Жиронда и якобинство – политическая практика рационалистического просвещения с его верой в добро, разум, неукоснительную справедливость, всеобщее равенство, свободу и братство. Как уже говорилось, даже предпринимались попытки ввести культ Разума и Высшего существа. Робеспьер – главный идеолог и практик якобинства в 1794 году выдвинул целью революции создание «республики добродетели», в которой главной движущей силой «должны быть одновременно террор и добродетель – добродетель, без которой террор пагубен, террор, без которого добродетель бессильна. Террор это не что иное, как быстрая, строгая, непреклонная справедливость, она, следовательно, является эманацией добродетели». С помощью такой аргументации только на гильотине во время якобинской диктатуры погибло около 50 тыс. человек. В июне 1794 года Робеспьер провел в Конвенте новый закон, который ликвидировал само понятие суда, правосудия. Обвинения больше не требовали доказательств – смерти заслуживал каждый, кто может «вызвать упадок духа», кто «распространяет ложные известия», кто «препятствует просвещению народа», «портит нравы» и т. д. – без улик и доказательств. Когда же Конвент в ужасе робко попросил объяснения такого произвола, Робеспьер в ярости кричал, что в законе «нет ни одной статьи, которая не была бы основана на справедливости и разуме».
Французская революция, последовавший бонапартизм вызвали в России повышенный интерес. На фоне этого идейного интереса произошло событие, которое, на мой взгляд, радикально определило дальнейшее развитие российского духовного опыта. Речь идет о 14 декабря 1825 года.

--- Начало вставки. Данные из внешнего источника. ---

@[simp] theorem setPlan_pending (s : State) (op : Operation) (p : Plan) : (s.setPlan op p).pending = s.pending := by simp [State.setPlan]
@[simp] theorem setPlan_bus (s : State) (op : Operation) (p : Plan) : (s.setPlan op p).bus = s.bus := by simp [State.setPlan]
@[simp] theorem setPlan_cmd (s : State) (op : Operation) (p : Plan) : (s.setPlan op p).cmd = s.cmd := by simp [State.setPlan]
@[simp] theorem setPlan_table (s : State) (op : Operation) (p : Plan) : (s.setPlan op p).table = s.table := by simp [State.setPlan]
@[simp] theorem setPlan_time (s : State) (op : Operation) (p : Plan) : (s.setPlan op p).time = s.time := by simp [State.setPlan]
@[simp] theorem setPlan_notices (s : State) (op : Operation) (p : Plan) : (s.setPlan op p).notices = s.notices := by simp [State.setPlan]
@[simp] theorem setPlan_trig (s : State) (op : Operation) (p : Plan) : (s.setPlan op p).trig = s.trig := by simp [State.setPlan]
@[simp] theorem setPlan_out (s : State) (op : Operation) (p : Plan) : (s.setPlan op p).out = s.out := by simp [State.setPlan]
@[simp] theorem setPlan_irq (s : State) (op : Operation) (p : Plan) : (s.setPlan op p).irq = s.irq := by simp [State.setPlan]

@[simp] theorem holdMember_pending (s : State) (n : Tick) (g : GroupIdx) (e : EntryIdx) : (s.holdMember n g e).pending = s.pending := by simp [State.holdMember]
@[simp] theorem holdMember_bus (s : State) (n : Tick) (g : GroupIdx) (e : EntryIdx) : (s.holdMember n g e).bus = s.bus := by simp [State.holdMember]
@[simp] theorem holdMember_cmd (s : State) (n : Tick) (g : GroupIdx) (e : EntryIdx) : (s.holdMember n g e).cmd = s.cmd := by simp [State.holdMember]
@[simp] theorem holdMember_time (s : State) (n : Tick) (g : GroupIdx) (e : EntryIdx) : (s.holdMember n g e).time = s.time := by simp [State.holdMember]
@[simp] theorem holdMember_notices (s : State) (n : Tick) (g : GroupIdx) (e : EntryIdx) : (s.holdMember n g e).notices = s.notices := by simp [State.holdMember]
@[simp] theorem holdMember_trig (s : State) (n : Tick) (g : GroupIdx) (e : EntryIdx) : (s.holdMember n g e).trig = s.trig := by simp [State.holdMember]
@[simp] theorem holdMember_out (s : State) (n : Tick) (g : GroupIdx) (e : EntryIdx) : (s.holdMember n g e).out = s.out := by simp [State.holdMember]
@[simp] theorem holdMember_irq (s : State) (n : Tick) (g : GroupIdx) (e : EntryIdx) : (s.holdMember n g e).irq = s.irq := by simp [State.holdMember]

@[simp] theorem resumeMember_pending (s : State) (n : Tick) (g : GroupIdx) (e : EntryIdx) : (s.resumeMember n g e).pending = s.pending := by simp [State.resumeMember]
@[simp] theorem resumeMember_bus (s : State) (n : Tick) (g : GroupIdx) (e : EntryIdx) : (s.resumeMember n g e).bus = s.bus := by simp [State.resumeMember]
@[simp] theorem resumeMember_cmd (s : State) (n : Tick) (g : GroupIdx) (e : EntryIdx) : (s.resumeMember n g e).cmd = s.cmd := by simp [State.resumeMember]
@[simp] theorem resumeMember_time (s : State) (n : Tick) (g : GroupIdx) (e : EntryIdx) : (s.resumeMember n g e).time = s.time := by simp [State.resumeMember]
@[simp] theorem resumeMember_notices (s : State) (n : Tick) (g : GroupIdx) (e : EntryIdx) : (s.resumeMember n g e).notices = s.notices := by simp [State.resumeMember]
@[simp] theorem resumeMember_trig (s : State) (n : Tick) (g : GroupIdx) (e : EntryIdx) : (s.resumeMember n g e).trig = s.trig := by simp [State.resumeMember]
@[simp] theorem resumeMember_out (s : State) (n : Tick) (g : GroupIdx) (e : EntryIdx) : (s.resumeMember n g e).out = s.out := by simp [State.resumeMember]
@[simp] theorem resumeMember_irq (s : State) (n : Tick) (g : GroupIdx) (e : EntryIdx) : (s.resumeMember n g e).irq = s.irq := by simp [State.resumeMember]

@[simp] theorem walkStep_pending (s : State) : (s.walkStep).pending = s.pending := by unfold State.walkStep; (repeat' split) <;> simp
@[simp] theorem walkStep_bus (s : State) : (s.walkStep).bus = s.bus := by unfold State.walkStep; (repeat' split) <;> simp
@[simp] theorem walkStep_cmd (s : State) : (s.walkStep).cmd = s.cmd := by unfold State.walkStep; (repeat' split) <;> simp
@[simp] theorem walkStep_time (s : State) : (s.walkStep).time = s.time := by unfold State.walkStep; (repeat' split) <;> simp
@[simp] theorem walkStep_notices (s : State) : (s.walkStep).notices = s.notices := by unfold State.walkStep; (repeat' split) <;> simp
@[simp] theorem walkStep_trig (s : State) : (s.walkStep).trig = s.trig := by unfold State.walkStep; (repeat' split) <;> simp
@[simp] theorem walkStep_out (s : State) : (s.walkStep).out = s.out := by unfold State.walkStep; (repeat' split) <;> simp
@[simp] theorem walkStep_irq (s : State) : (s.walkStep).irq = s.irq := by unfold State.walkStep; (repeat' split) <;> simp

@[simp] theorem settleEntry_pending (s : State) (e : EntryIdx) : (s.settleEntry e).pending = s.pending := by unfold State.settleEntry; (repeat' split) <;> simp
@[simp] theorem settleEntry_bus (s : State) (e : EntryIdx) : (s.settleEntry e).bus = s.bus := by unfold State.settleEntry; (repeat' split) <;> simp
@[simp] theorem settleEntry_cmd (s : State) (e : EntryIdx) : (s.settleEntry e).cmd = s.cmd := by unfold State.settleEntry; (repeat' split) <;> simp
@[simp] theorem settleEntry_time (s : State) (e : EntryIdx) : (s.settleEntry e).time = s.time := by unfold State.settleEntry; (repeat' split) <;> simp
@[simp] theorem settleEntry_engine (s : State) (e : EntryIdx) : (s.settleEntry e).engine = s.engine := by unfold State.settleEntry; (repeat' split) <;> simp
@[simp] theorem settleEntry_notices (s : State) (e : EntryIdx) : (s.settleEntry e).notices = s.notices := by unfold State.settleEntry; (repeat' split) <;> simp
@[simp] theorem settleEntry_trig (s : State) (e : EntryIdx) : (s.settleEntry e).trig = s.trig := by unfold State.settleEntry; (repeat' split) <;> simp
@[simp] theorem settleEntry_out (s : State) (e : EntryIdx) : (s.settleEntry e).out = s.out := by unfold State.settleEntry; (repeat' split) <;> simp
@[simp] theorem settleEntry_irq (s : State) (e : EntryIdx) : (s.settleEntry e).irq = s.irq := by unfold State.settleEntry; (repeat' split) <;> simp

Декабризм – утраченный, нереализованный шанс перевести развитие империи в конструктивное русло. Трагедия была не в несвоевременности восстания или плохой его подготовке. Момент междуцарствия 1825 год был исключительно благоприятный, выявивший всю несостоятельность российского царизма, превратившего политическую судьбу страны в семейную драму – свидетельство разложения патриархальных корней российского самодержавия. И подготовка была достаточной. Шансы на победу, на реализацию плана Трубецкого были велики. Общественное мнение, позиция генералитета фактически были на стороне дворянского авангарда. Шансы на победу Николая были малы, и он это прекрасно понимал – свидетельства этого сейчас достаточно известны. Трагедия заключалась в том, что эта, выражаясь модным сейчас синергетическим языком, точка бифуркации российской истории, в силу ряда случайностей, была пройдена с помощью убийств, картечи, антигуманного следствия, казней, сибирской каторги и тотального контроля за инакомыслием.

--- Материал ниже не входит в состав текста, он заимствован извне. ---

section
/-!
The law of the notice queues (R90–R92, R105), kept by every step: a step leaves a queue alone, or pops, purges, flushes,
seals or configures it, or places a post in it.
-/
namespace Sys2Proof.Machine

/-! ## Both queues, and the post on its way -/

/-- The law of one queue holds of both. -/
def State.QueuesLawful (s : State) : Prop := ∀ q, (s.queue q).Law

/-- The operation in flight has still to hand over the post `p` (R66). -/
def State.Carries (s : State) (p : Post) : Prop := ∃ op, s.engine.activity = .busy op ∧ op.plan.post = some p

theorem noticeLaw_iff (s : State) : s.NoticeLaw ↔ s.QueuesLawful ∧ ∀ p, s.Carries p → 1 ≤ p.count := by
  constructor
  · intro h
    refine ⟨fun q => ?_, fun p ⟨op, hb, hp⟩ => h.post op p hb hp⟩
    cases q
    · exact h.nq0
    · exact h.nq1
  · rintro ⟨hq, hp⟩
    exact ⟨hq .nq0, hq .nq1, fun op p hb hpost => hp p ⟨op, hb, hpost⟩⟩

theorem State.QueuesLawful.of_queues {s t : State} (h : s.QueuesLawful) (hq : ∀ q, t.queue q = s.queue q) :
    t.QueuesLawful := fun q => by rw [hq]; exact h q

theorem State.QueuesLawful.setQueue {s : State} (h : s.QueuesLawful) (q : QueueId) {n : NoticeQueue} (hn : n.Law) :
    (s.setQueue q n).QueuesLawful := by
  intro r
  rw [queue_setQueue]
  split
  · exact hn
  · exact h r

theorem carries_of_activity {s t : State} (h : t.engine.activity = s.engine.activity) {p : Post}
    (hp : t.Carries p) : s.Carries p := by
  obtain ⟨op, hb, hpost⟩ := hp
  exact ⟨op, h ▸ hb, hpost⟩

theorem not_carries_of_open {s : State} (h : s.Open) (p : Post) : ¬ s.Carries p :=
  fun ⟨op, hb, _⟩ => h op hb

/-- What a step that starts no operation must show. -/
theorem State.NoticeLaw.of {s t : State} (h : s.NoticeLaw) (hq : s.QueuesLawful → t.QueuesLawful)
    (hp : ∀ p, t.Carries p → s.Carries p) : t.NoticeLaw := by
  obtain ⟨hqs, hps⟩ := (noticeLaw_iff s).mp h
  exact (noticeLaw_iff t).mpr ⟨hq hqs, fun p hc => hps p (hp p hc)⟩

/-- A step that leaves the engine's activity alone. -/
theorem State.NoticeLaw.of_activity {s t : State} (h : s.NoticeLaw) (ha : t.engine.activity = s.engine.activity)
    (hq : s.QueuesLawful → t.QueuesLawful) : t.NoticeLaw := h.of hq fun _ => carries_of_activity ha

/-- A step that leaves the Notice Unit alone. -/
theorem State.NoticeLaw.of_notices {s t : State} (h : s.NoticeLaw) (hn : t.notices = s.notices)
    (hp : ∀ p, t.Carries p → s.Carries p) : t.NoticeLaw := h.of (·.of_queues (queue_of_notices hn)) hp

/-- A step that leaves Notice Unit and engine alone. -/
theorem State.NoticeLaw.same {s t : State} (h : s.NoticeLaw) (hn : t.notices = s.notices) (he : t.engine = s.engine) :
    t.NoticeLaw := h.of_notices hn fun _ => carries_of_activity (by rw [he])

/-! ## Reports, pops and owners -/

theorem takeWaitingReport_queue (s : State) (e : EntryIdx) (q : QueueId) :
    (s.takeWaitingReport e).queue q = s.queue q := by
  unfold State.takeWaitingReport
  split
  · rw [queue_of_notices (takeReport_notices _ e), setReports_queue]
  · rfl

/-- A pop leaves a queue or takes its head (R98). -/
theorem takePop_queue (s : State) (q : QueueId) (i : Nat) (r : QueueId) :
    (s.takePop q i).queue r = s.queue r ∨ (s.takePop q i).queue r = (s.queue r).popped := by
  unfold State.takePop
  split
  · exact .inl (queue_of_notices (misuse_notices s) r)
  · split
    · have hrep : ∀ (t : State) (e : EntryIdx), (t.reportIfNone e).queue r = t.queue r := by
        intro t e
        unfold State.reportIfNone
        split
        · exact sendReport_queue t e r
        · rfl
      rw [hrep, queue_setQueue]
      split
      · rename_i hr; exact .inr (by rw [hr])
      · exact .inl rfl
    · exact .inl (queue_of_notices (misuse_notices s) r)

theorem State.QueuesLawful.takePop {s : State} (h : s.QueuesLawful) (q : QueueId) (i : Nat) :
    (s.takePop q i).QueuesLawful := by
  intro r
  rcases takePop_queue s q i r with hr | hr <;> rw [hr]
  · exact h r
  · exact popped_law (h r)

/-- A pop that comes to stand, or stands no longer, leaves the queues lawful (R100). -/
theorem State.QueuesLawful.setStanding {s : State} (h : s.QueuesLawful) (q : QueueId) (e : Option EntryIdx) :
    (s.setQueue q { s.queue q with standing := e }).QueuesLawful := h.setQueue q ((h q).of_port rfl rfl rfl rfl)

theorem State.QueuesLawful.takeStanding {s : State} (h : s.QueuesLawful) (q : QueueId) :
    (s.takeStanding q).QueuesLawful := by
  unfold State.takeStanding
  split
  · exact h
  · exact (h.setStanding q none).takePop q _

theorem State.QueuesLawful.popNotice {s : State} (h : s.QueuesLawful) (q : QueueId) (i : Nat) :
    (s.popNotice q i).QueuesLawful := by
  have hm : s.misuse.QueuesLawful := h.of_queues (queue_of_notices (misuse_notices s))
  unfold State.popNotice
  split
  · exact hm
  · split
    · exact hm
    · split
      · exact h.setStanding q _
      · exact h.takePop q i

/-- A read of the port seals the head, or only writes the port (R92, R96). -/
theorem afterRead_law {n : NoticeQueue} (h : n.Law) : n.afterRead.Law := by
  by_cases h0 : n.pointer = 0
  · cases hp : n.proper with
    | nil => rw [afterRead_empty h0 hp]; exact h.of_port rfl rfl rfl rfl
    | cons x rest => rw [afterRead_head h0 hp]; exact sealed_law h (by simp [hp]) _ _
  · rw [afterRead_inside h0]; exact h.of_port rfl rfl rfl rfl

theorem State.QueuesLawful.readNotice {s : State} (h : s.QueuesLawful) (q : QueueId) :
    (s.readNotice q).QueuesLawful :=
  (h.setQueue q (afterRead_law (h q))).of_queues fun r => by rw [readNotice_eq, answerRead_queue]

theorem State.QueuesLawful.purgeRequested {s : State} (h : s.QueuesLawful) (e : Option EntryIdx) :
    (s.purgeRequested e).QueuesLawful := by
  cases e with
  | none => exact h
  | some e => intro q; exact queue_purge s e q ▸ purged_law (h q) e

/-! ## The watermark (R105, R137) -/

theorem withIndex_ok_iff {α : Type} {x : Option α} {k : α → Checked} {c : Command} :
    withIndex x k = .ok c ↔ ∃ a, x = some a ∧ k a = .ok c := by
  cases x <;> simp [withIndex]

theorem withRange_ok_iff {α : Type} {x : Option α} {k : α → Checked} {c : Command} :
    withRange x k = .ok c ↔ ∃ a, x = some a ∧ k a = .ok c := by
  cases x <;> simp [withRange]

theorem checkTimebase_not_queueConfig (p : Vector Byte 8) (q : QueueId) (w : Byte) :
    checkTimebase p ≠ .ok (.queueConfig q w) := by
  intro h
  obtain ⟨t, -, h⟩ := withIndex_ok_iff.mp h
  split at h
  · cases t with
    | tb0 => cases h
    | tb1 =>
      rw [checkSetDivider] at h
      split at h
      · obtain ⟨x, -, h⟩ := withRange_ok_iff.mp h; cases h
      · cases h
  all_goals cases h

/-- A QUEUE CONFIG that has passed its checks carries a watermark of 1 to 16 (R105, R137). -/
theorem queueConfig_watermark {c : QueuedCommand} {q : QueueId} {w : Byte} (h : c.check = .ok (.queueConfig q w)) :
    1 ≤ w.toNat ∧ w.toNat ≤ 16 := by
  unfold QueuedCommand.check at h
  split at h
  case h_11 => exact absurd h (checkTimebase_not_queueConfig _ q w)
  case h_12 =>
    obtain ⟨x, -, h⟩ := withIndex_ok_iff.mp h
    split at h
    · rename_i hw; cases h; exact hw
    · cases h
  case h_7 =>
    obtain ⟨e, -, h⟩ := withIndex_ok_iff.mp h
    split at h
    · cases h
    · split at h <;> cases h
  all_goals
    simp [checkAlloc, checkSetupTiming, checkSetupBehavior, checkArmAt, checkBindTrigger, checkRetune,
      withIndex_ok_iff, withRange_ok_iff] at h

/-! ## Owners -/

theorem State.QueuesLawful.flush {s : State} (h : s.QueuesLawful) (q : QueueId) :
    (ownFlushQueue q s).1.QueuesLawful := by
  unfold ownFlushQueue
  dsimp only
  split
  · exact h
  · exact (h.setQueue q (flushed_law (h q))).of_queues (sendReports_queue _ _)

/-- Only QUEUE CONFIG and FLUSH QUEUE write the Notice Unit (R103, R105, R138). -/
theorem State.QueuesLawful.owned {s : State} (h : s.QueuesLawful) {c : Command} {r : Owned} (ho : s.owned c = some r)
    (hw : ∀ q w, c = .queueConfig q w → 1 ≤ w.toNat ∧ w.toNat ≤ 16) : r.1.QueuesLawful := by
  cases c <;> simp only [State.owned, Option.some.injEq, reduceCtorEq] at ho <;> subst ho
  case queueConfig q w =>
    obtain ⟨h1, h2, h3, h4, h5, h6, -⟩ := h q
    exact h.setQueue q ⟨h1, h2, h3, h4, h5, h6, hw q w rfl⟩
  case flushQueue q => exact h.flush q
  case alloc => rw [ownAlloc_frame]; exact h
  case setupTiming => rw [ownSetupTiming_frame]; exact h
  case setupBehavior => rw [ownSetupBehavior_frame]; exact h
  case setDivider => rw [ownSetDivider_frame]; exact h
  case start => rw [ownStart_frame]; exact h
  case stop => rw [ownStop_frame]; exact h
  case clearFault => rw [ownClearFault_frame]; exact h
  case bindTrigger => rw [ownBindTrigger_frame]; exact h
  case retune => rw [ownRetune_frame]; exact h

theorem State.NoticeLaw.ownerStep {s : State} (h : s.NoticeLaw) (k : Command → Bool) : (s.ownerStep k).NoticeLaw := by
  unfold State.ownerStep
  split
  · exact h
  · rename_i c hc
    split
    · exact h
    · rename_i s' st v ho
      split
      · have he : s'.engine = s.engine := by simpa using congrArg State.engine (owned_frame ho)
        refine State.NoticeLaw.same ?_ (answer_notices s' st v) (answer_engine s' st v)
        refine h.of_activity (by rw [he]) fun hq => hq.owned ho fun q w hcw => ?_
        obtain ⟨x, -, -, hx⟩ := execution_of_executing (ownerDue_some hc).1
        exact queueConfig_watermark (hcw ▸ hx)
      · exact h

/-! ## The post of a service (R72, R82) -/

/-- A service counts at least one expiry (R68–R70). -/
theorem expiries_count_pos (x : Entry) (now : Tick) : 1 ≤ (x.expiries now).count := by
  unfold Entry.expiries
  dsimp only
  split
  · exact Nat.le_refl 1
  · split
    · (repeat' split) <;> exact Nat.le_refl 1
    · split
      · exact Nat.le_add_left 1 _
      · rename_i h0
        split
        · exact Nat.le_add_left 1 _
        · exact toNat_pos_of_ne h0

theorem postOf_count_pos {x : Entry} {b : Timebase} {e : EntryIdx} {n : Expiries} {miss : Bool} {now : Tick} {p : Post}
    (hn : 1 ≤ n.count) (h : x.postOf b e n miss now = some p) : 1 ≤ p.count := by
  unfold Entry.postOf at h
  dsimp only at h
  split at h
  · cases h
  · cases h; exact hn
  · split at h
    · cases h; exact Nat.le_refl 1
    · cases h

/-- Of the plans that the engine decides only a service's has a post, and the post counts at least 1. -/
theorem State.Plans.post_count_pos {s : State} {pl : Plan} (h : s.Plans pl) {p : Post} (hp : pl.post = some p) :
    1 ≤ p.count := by
  have none_of : pl.post = none → 1 ≤ p.count := fun hn => by rw [hn] at hp; cases hp
  cases h with
  | service => exact postOf_count_pos (expiries_count_pos _ _) hp
  | start => exact none_of (by unfold State.startPlan; split <;> rfl)
  | cancel => exact none_of (by unfold State.cancelPlan; split <;> rfl)
  | free => exact none_of (by unfold State.freePlan; split <;> rfl)
  | hold => exact none_of (by unfold State.holdPlan; (repeat' split) <;> rfl)
  | resume => exact none_of (by unfold State.resumePlan; (repeat' split) <;> rfl)
  | clearNow => exact none_of (by unfold State.clearNowPlan; split <;> rfl)

/-! ## Grants and the steps of an operation in flight -/

/-- A grant puts a decided plan in flight, or nothing happens (R47). -/
def State.GrantedFrom (t s : State) : Prop := t = s ∨ ∃ op, t.engine.activity = .busy op ∧ s.Plans op.plan

theorem grantService_from (s : State) : s.grantService.GrantedFrom s := by
  unfold State.grantService
  split
  · exact .inl rfl
  · rename_i hc; exact .inr ⟨_, rfl, .service hc⟩

theorem grantCommand_from (s : State) (k : Command → Bool) : (s.grantCommand k).GrantedFrom s := by
  unfold State.grantCommand
  split
  · exact .inl rfl
  · split
    · exact .inl rfl
    · rename_i hp
      split
      · exact .inr ⟨_, rfl, commandPlan_plans hp⟩
      · exact .inl rfl

theorem grantTrigger_from (s : State) (k : TriggerAction → Bool) : (s.grantTrigger k).GrantedFrom s := by
  unfold State.grantTrigger
  split
  · exact .inl rfl
  · split
    · exact .inr ⟨_, rfl, triggerPlan_plans s _⟩
    · exact .inl rfl

theorem State.NoticeLaw.granted {s t : State} (h : s.NoticeLaw) (hn : t.notices = s.notices) (hg : t.GrantedFrom s) :
    t.NoticeLaw := by
  rcases hg with rfl | ⟨op, hb, hp⟩
  · exact h
  · refine (noticeLaw_iff t).mpr ⟨((noticeLaw_iff s).mp h).1.of_queues (queue_of_notices hn), ?_⟩
    rintro p ⟨op', hb', hpost⟩
    rw [hb] at hb'; cases hb'
    exact hp.post_count_pos hpost

/-- The plan in flight is replaced by one without a post, or with the same (R66). -/
theorem carries_of_setPlan {s t : State} {op : Operation} (hb : s.engine.activity = .busy op) {pl : Plan}
    {p : Post} (hp : (t.setPlan op pl).Carries p)
    (hpl : pl.post = none ∨ pl.post = op.plan.post) : s.Carries p := by
  obtain ⟨op', hb', hpost⟩ := hp
  cases hb'
  rcases hpl with hpl | hpl
  · exact absurd (hpl.symm.trans hpost) nofun
  · exact ⟨op, hb, hpl.symm.trans hpost⟩

theorem State.NoticeLaw.handLineOp {s : State} (h : s.NoticeLaw) : s.handLineOp.NoticeLaw := by
  refine h.of_notices (handLineOp_notices s) fun p hp => ?_
  unfold State.handLineOp at hp
  split at hp
  · rename_i op hb
    split at hp
    · exact carries_of_setPlan hb hp (.inr rfl)
    · exact hp
  all_goals exact hp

Тема декабризма – вечная тема российского самосознания и самоопределения. Кто такие декабристы? Молодые европейски образованные офицеры – один из наиболее ярких российских плодов европейского Просвещения. И не просто блестящие офицеры, а победители – среди них были участники Великой Отечественной войны 1812 года, в которой Россия перемолола армию не просто наполеоновскую, а фактически всей континентальной Европы, объединенной волей Бонапарта. Эти офицеры прошли всю Европу, поили своих коней из вод Сены. Они участвовали в победе России не просто над врагом, а над Францией, пережившей недавнюю революцию (к идеям и ходу которой в России испытывался обостренный интерес), воцарение Бонапарта и победоносное шествие по европейским столицам.
Какое искушение установления разумного общественного устройства с помощью просвещенной властной воли?! Дело за малым – надо только взять власть. Традиционная российская постановка проблемы и ее решения. Но декабризм не только поэтому – плоть от плоти и кровь от крови российского исторического опыта. Перед глазами декабристов был не только пример Робеспьера и Бонапарта. В родном отечестве за предшествующее столетие был накоплен богатый опыт целой серии «серальных» (по выражению А. И. Герцена) дворцовых переворотов и цареубийств, а также «бессмысленных и беспощадных» крестьянских бунтов. Это двуединое самозванство властной и народной стихий стало едва ли не единственным политическим опытом России XVIII века. Поэтому идея узурпации власти – естественна для российских офицеров первой четверти XIX века. Бонапартизм придал ей лишь дополнительный романтический вид.
Самозванство – сквозная тема декабризма. Известно, что многие декабристы подозревали друг друга в бонапартизме: Рылеев – Трубецкого, Якубович – их обоих, все вместе – Пестеля. Батеньков готовил себя к роли Бирона при Иоанне Антоновиче, Булотов – к роли верховного спасителя России. Вершинным выражением этого самозванства стала фигура Якубовича, оказавшегося способным не просто на ложь и отказ от данного слова и порученной ключевой роли (что и привело к провалу исходного плана), но и на роль «над-конфликтную», на попытку манипулирования не только восставшими, но и императором, и генералитетом. Своеобразным зеркальным отражением декабристского самозванства были планы, амбиции и действия либеральных реформаторов Сперанского и Мордвинова, строивших накануне восстания свои планы, военных Милорадовича и Бистрома, не только сочувствующих заговорщикам, но и также имевших свои виды на положительный исход восстания; самого Николая. Это лишь говорит о предельной насыщенности политической атмосферы накануне восстания самозванством.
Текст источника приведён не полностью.